Furthermore, oncology drugs typically win initial approvals for late-line treatment and gradually expand into more lucrative (and often more effective) use to treat earlier-stage patients, dealing developers a double hit.
- R&D efficiency is more critical than ever. With profitability constrained, pharmas will seek to make up lost ground by getting leaner and meaner and making better go-no-go decisions early in the R&D process.
“I think we’ll see a lot more companies cutting bait when it comes to clinical trials,” said Bill Melville, Lead Healthcare Research and Data Analyst at Clarivate. “Failing fast and not plowing resources into later-stage development is going to be the goal.”
The vise on revenues also makes differentiation essential.
“The companies that are developing me-too products will not benefit,” said Mike Ward, Global Head of Thought Leadership at Clarivate. “The future equivalent of the 7th triptan or the 8th PD-1 will not command high prices. Therefore, you need to understand what’s going to be hot and, should you take a candidate into clinical trials, how to make them more effective.”

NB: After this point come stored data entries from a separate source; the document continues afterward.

-- ==== Sys2Proof/Tests/Slice0.lean ====
section
/-! SUPPORT. The model's own tests: ill-formed terms refused, every constructor's packet written out from the tables of
30_encoding.md and 20_memory.md R44, single steps with results from 95_test_vectors.md (V and P numbers) or read off
the rules, and for every statement with hypotheses a state and operands that meet them. -/

namespace Sys2Proof.Tests

open Sys2Proof.Machine

/-! ### Fixtures -/

/-- "PS2 card G" of 95_test_vectors.md. -/
def cardG : CardInput :=
  { CardInput.absent with
    present := true
    geometry := { sectorSize := 512, eraseBlockSectors := 16, totalSectors := 0x4000, xorConstant := 0x52 } }

/-- A PS1-type card. -/
def cardPs1 : CardInput := { cardG with isPSX := true }

/-- The reset state with AUTO_EJECT_TICKS = 2, one card everywhere, both multitaps on or off. -/
def world (c : CardInput) (multitap : Bool) : State :=
  { State.reset with
    params := { config.params with autoEjectTicks := 2 }
    inputs :=
      { pad := [{ reply := 0xFF, complete := false }, { reply := 0x41, complete := false },
          { reply := 0x5A, complete := true }]
        card := Vector.replicate 2 (Vector.replicate 4 c)
        multitapEnabled := Vector.replicate 2 multitap } }

/-- `S2BEGIN a b c`: the first three SEND3 entries. -/
def cycle (a b c : Word) (s : State) : State :=
  { s with blk.sio2.send3 := ((s.blk.sio2.send3.set 0 a).set 1 b).set 2 c }

/-- One frame of n bytes on port 0, PS2 card G. -/
def frameG (n : Nat) : State := cycle (BitVec.ofNat 32 (256 * n)) 0 0 (world cardG true)

/-- One frame of n bytes on port 0, PS1-type card. -/
def framePs1 (n : Nat) : State := cycle (BitVec.ofNat 32 (256 * n)) 0 0 (world cardPs1 true)

/-- Slot (0, 0) with a transfer address. -/
def atAddress (a : Word) (s : State) : State := setSlotRec 0 0 { slotRec 0 0 s with transferAddr := a } s

/-- SIO0 in a stage. -/
def inStage (stage : Stage) (mode : SioMode) (command : Byte) (s : State) : State :=
  { s with blk.sio0 := { s.blk.sio0 with stage := stage, sioMode := mode, command := command } }

/-- SIO0 in the body of a PS1 command, at a position. -/
def inBody (command : Byte) (pos : Nat) (s : State) : State :=
  { inStage .working .memcard command s with blk.ps1 := { s.blk.ps1 with cursor := pos } }

/-- A stream of one operation. -/
def sending (p : Packet) (s : State) : State := { s with pending := [{ packet := p, inputs := s.inputs }] }

/-- What a result's next state holds, nothing if there is none. -/
def look {α : Type} (f : State → α) (r : Result) : Option α :=
  match r with
  | .next t => some (f t)
  | _ => none

/-- fifoOut and RECV1. -/
def reply (s : State) : List Byte × Word := (s.blk.fifoOut, s.blk.sio2.recv1)

/-- RX_DATA, STAT and the stage. -/
def sio0View (s : State) : Byte × Word × Stage := (s.blk.sio0.rxData, s.blk.sio0.stat, s.blk.sio0.stage)

/-- Cursor, flags and length of the sequencer, and fifoIn. -/
structure Cursor where
  position : Nat
  read : Bool
  complete : Bool
  length : Nat
  fifoIn : List Byte
  deriving DecidableEq, Repr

In the long run, pharmas and biotechs will have to sit down with governments and make the case for paying for innovation. In the meantime, pharmas will need to make tough decisions while nurturing the pipelines of tomorrow.
“You may see a promising product in Phase 1, Phase 2, but if the opportunity is not there and you don’t spend that money, the product will die,” said TD Cowen Senior Biotechnology Analyst Ritu Baral at the BIO panel.
“Pharma has to play a role in maintaining a healthy ecosystem,” agreed Biogen’s Keeney. “The challenge with the IRA is that we as an industry have lost the argument around value. We have to change that dynamic to protect the contribution we provide to society.”